Collected data entries:
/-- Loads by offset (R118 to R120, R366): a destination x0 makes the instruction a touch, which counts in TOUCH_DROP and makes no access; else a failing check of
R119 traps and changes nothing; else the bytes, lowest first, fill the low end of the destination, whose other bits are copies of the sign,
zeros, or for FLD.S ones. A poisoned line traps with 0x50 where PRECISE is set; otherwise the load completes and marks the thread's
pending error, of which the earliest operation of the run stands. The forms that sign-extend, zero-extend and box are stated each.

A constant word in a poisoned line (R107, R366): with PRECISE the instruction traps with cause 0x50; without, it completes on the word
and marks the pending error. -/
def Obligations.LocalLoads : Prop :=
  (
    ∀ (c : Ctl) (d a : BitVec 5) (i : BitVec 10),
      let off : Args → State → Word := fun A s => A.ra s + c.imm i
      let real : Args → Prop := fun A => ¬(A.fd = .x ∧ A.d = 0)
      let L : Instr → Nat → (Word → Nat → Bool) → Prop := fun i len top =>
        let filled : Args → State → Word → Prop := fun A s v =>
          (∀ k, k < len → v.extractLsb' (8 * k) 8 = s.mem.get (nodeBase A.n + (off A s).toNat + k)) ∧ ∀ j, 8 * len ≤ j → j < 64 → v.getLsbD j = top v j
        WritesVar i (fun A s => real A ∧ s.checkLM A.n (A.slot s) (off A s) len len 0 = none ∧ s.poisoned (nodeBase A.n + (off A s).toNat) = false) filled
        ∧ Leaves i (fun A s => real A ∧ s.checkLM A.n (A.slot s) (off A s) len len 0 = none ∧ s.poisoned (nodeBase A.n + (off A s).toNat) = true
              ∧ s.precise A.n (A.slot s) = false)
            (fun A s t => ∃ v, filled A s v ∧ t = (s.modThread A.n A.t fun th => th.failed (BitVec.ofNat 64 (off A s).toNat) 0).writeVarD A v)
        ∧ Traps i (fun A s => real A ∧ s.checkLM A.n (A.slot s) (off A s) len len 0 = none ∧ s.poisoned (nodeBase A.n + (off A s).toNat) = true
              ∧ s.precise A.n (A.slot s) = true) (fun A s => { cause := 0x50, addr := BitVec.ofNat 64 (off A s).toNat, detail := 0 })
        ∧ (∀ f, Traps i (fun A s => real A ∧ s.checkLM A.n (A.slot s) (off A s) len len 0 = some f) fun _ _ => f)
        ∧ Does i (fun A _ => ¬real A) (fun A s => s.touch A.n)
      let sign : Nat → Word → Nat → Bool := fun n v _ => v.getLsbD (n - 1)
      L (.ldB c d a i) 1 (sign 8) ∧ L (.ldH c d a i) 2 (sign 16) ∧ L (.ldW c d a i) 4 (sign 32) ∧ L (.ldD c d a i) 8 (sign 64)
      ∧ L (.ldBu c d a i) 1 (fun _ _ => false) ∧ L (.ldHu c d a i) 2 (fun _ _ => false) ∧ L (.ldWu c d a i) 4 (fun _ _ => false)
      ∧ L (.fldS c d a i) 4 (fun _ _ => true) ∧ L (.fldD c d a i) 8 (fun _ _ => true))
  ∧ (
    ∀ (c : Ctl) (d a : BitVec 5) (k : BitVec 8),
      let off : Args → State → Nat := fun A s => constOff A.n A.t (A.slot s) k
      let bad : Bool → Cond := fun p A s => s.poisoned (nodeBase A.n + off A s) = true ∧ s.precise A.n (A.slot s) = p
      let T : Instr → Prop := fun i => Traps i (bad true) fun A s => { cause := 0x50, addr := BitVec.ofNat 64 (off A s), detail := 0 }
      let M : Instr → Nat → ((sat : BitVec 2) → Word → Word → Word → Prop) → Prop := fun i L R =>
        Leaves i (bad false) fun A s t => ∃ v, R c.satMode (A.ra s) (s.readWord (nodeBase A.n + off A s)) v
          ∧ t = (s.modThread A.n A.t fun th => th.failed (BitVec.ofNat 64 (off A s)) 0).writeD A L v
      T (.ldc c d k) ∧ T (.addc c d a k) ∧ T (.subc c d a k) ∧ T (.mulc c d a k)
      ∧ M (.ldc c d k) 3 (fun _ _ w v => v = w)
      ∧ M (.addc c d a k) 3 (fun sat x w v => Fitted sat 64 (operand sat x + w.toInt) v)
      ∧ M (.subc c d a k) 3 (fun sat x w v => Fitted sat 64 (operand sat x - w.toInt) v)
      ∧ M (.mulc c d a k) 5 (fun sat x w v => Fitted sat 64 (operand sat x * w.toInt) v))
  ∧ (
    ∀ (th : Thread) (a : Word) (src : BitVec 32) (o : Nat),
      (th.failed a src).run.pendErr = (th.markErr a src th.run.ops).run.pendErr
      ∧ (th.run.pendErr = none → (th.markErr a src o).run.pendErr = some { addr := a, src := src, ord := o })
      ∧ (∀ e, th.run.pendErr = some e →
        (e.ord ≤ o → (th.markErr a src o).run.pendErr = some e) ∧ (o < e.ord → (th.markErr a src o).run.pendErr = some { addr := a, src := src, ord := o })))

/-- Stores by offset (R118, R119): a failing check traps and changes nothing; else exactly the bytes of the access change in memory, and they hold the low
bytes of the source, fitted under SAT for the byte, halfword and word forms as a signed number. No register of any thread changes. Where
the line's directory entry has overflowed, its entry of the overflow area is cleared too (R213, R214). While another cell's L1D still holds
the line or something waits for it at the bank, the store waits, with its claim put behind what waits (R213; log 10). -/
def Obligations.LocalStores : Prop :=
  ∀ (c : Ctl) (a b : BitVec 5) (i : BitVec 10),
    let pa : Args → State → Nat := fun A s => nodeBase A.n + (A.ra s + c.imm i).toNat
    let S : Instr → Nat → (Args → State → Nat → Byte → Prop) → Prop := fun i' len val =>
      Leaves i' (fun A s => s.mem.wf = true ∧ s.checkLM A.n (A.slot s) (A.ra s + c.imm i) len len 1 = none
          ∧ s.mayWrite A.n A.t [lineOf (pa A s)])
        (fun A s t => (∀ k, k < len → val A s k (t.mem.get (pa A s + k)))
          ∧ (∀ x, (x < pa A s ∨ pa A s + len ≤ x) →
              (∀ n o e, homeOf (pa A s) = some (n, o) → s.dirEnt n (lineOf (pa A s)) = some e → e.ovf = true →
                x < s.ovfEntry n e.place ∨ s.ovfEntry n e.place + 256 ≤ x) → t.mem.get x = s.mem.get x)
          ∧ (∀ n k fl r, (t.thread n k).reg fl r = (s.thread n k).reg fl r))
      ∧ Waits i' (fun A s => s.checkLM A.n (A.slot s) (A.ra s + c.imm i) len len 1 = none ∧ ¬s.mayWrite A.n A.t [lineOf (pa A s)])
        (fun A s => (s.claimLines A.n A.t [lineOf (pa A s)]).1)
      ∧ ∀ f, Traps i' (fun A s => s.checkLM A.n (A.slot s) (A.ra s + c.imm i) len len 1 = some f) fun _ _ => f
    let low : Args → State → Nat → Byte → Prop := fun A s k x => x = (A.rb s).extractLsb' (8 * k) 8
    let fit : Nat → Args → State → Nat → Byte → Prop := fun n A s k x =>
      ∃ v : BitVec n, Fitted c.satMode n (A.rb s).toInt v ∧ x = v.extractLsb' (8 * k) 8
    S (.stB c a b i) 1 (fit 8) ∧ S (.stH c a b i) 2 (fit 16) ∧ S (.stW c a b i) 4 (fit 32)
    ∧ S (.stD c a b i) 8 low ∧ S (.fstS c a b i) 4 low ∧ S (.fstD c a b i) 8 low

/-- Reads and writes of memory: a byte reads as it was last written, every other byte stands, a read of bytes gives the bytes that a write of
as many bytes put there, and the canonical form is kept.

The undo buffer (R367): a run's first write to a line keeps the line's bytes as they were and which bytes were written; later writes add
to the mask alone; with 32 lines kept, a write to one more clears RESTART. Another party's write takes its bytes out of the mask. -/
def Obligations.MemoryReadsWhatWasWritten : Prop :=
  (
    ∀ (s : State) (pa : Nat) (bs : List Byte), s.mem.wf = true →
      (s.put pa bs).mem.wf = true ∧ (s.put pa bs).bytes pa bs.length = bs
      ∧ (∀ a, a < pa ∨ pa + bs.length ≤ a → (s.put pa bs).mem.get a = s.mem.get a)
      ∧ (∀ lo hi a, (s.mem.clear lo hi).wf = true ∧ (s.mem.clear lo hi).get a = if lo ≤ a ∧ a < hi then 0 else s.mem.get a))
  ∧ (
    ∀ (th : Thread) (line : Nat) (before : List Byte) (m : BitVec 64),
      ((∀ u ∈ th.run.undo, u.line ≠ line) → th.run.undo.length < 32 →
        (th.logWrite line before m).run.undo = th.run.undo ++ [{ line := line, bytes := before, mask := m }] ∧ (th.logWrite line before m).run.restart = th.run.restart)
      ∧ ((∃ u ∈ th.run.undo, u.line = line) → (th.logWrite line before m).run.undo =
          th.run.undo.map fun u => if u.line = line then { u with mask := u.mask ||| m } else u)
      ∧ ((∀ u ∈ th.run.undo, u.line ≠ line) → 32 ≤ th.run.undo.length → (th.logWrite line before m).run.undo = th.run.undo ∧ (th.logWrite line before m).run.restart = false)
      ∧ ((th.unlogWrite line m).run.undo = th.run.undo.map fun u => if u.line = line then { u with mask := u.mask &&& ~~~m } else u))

Work request:
Extract the first line above and each line after it up to and including the one with "let sign : Nat", please, exactly and with nothing else.

Output of the exercise:
/-- Loads by offset (R118 to R120, R366): a destination x0 makes the instruction a touch, which counts in TOUCH_DROP and makes no access; else a failing check of
R119 traps and changes nothing; else the bytes, lowest first, fill the low end of the destination, whose other bits are copies of the sign,
zeros, or for FLD.S ones. A poisoned line traps with 0x50 where PRECISE is set; otherwise the load completes and marks the thread's
pending error, of which the earliest operation of the run stands. The forms that sign-extend, zero-extend and box are stated each.

A constant word in a poisoned line (R107, R366): with PRECISE the instruction traps with cause 0x50; without, it completes on the word
and marks the pending error. -/
def Obligations.LocalLoads : Prop :=
  (
    ∀ (c : Ctl) (d a : BitVec 5) (i : BitVec 10),
      let off : Args → State → Word := fun A s => A.ra s + c.imm i
      let real : Args → Prop := fun A => ¬(A.fd = .x ∧ A.d = 0)
      let L : Instr → Nat → (Word → Nat → Bool) → Prop := fun i len top =>
        let filled : Args → State → Word → Prop := fun A s v =>
          (∀ k, k < len → v.extractLsb' (8 * k) 8 = s.mem.get (nodeBase A.n + (off A s).toNat + k)) ∧ ∀ j, 8 * len ≤ j → j < 64 → v.getLsbD j = top v j
        WritesVar i (fun A s => real A ∧ s.checkLM A.n (A.slot s) (off A s) len len 0 = none ∧ s.poisoned (nodeBase A.n + (off A s).toNat) = false) filled
        ∧ Leaves i (fun A s => real A ∧ s.checkLM A.n (A.slot s) (off A s) len len 0 = none ∧ s.poisoned (nodeBase A.n + (off A s).toNat) = true
              ∧ s.precise A.n (A.slot s) = false)
            (fun A s t => ∃ v, filled A s v ∧ t = (s.modThread A.n A.t fun th => th.failed (BitVec.ofNat 64 (off A s).toNat) 0).writeVarD A v)
        ∧ Traps i (fun A s => real A ∧ s.checkLM A.n (A.slot s) (off A s) len len 0 = none ∧ s.poisoned (nodeBase A.n + (off A s).toNat) = true
              ∧ s.precise A.n (A.slot s) = true) (fun A s => { cause := 0x50, addr := BitVec.ofNat 64 (off A s).toNat, detail := 0 })
        ∧ (∀ f, Traps i (fun A s => real A ∧ s.checkLM A.n (A.slot s) (off A s) len len 0 = some f) fun _ _ => f)
        ∧ Does i (fun A _ => ¬real A) (fun A s => s.touch A.n)
      let sign : Nat → Word → Nat → Bool := fun n v _ => v.getLsbD (n - 1)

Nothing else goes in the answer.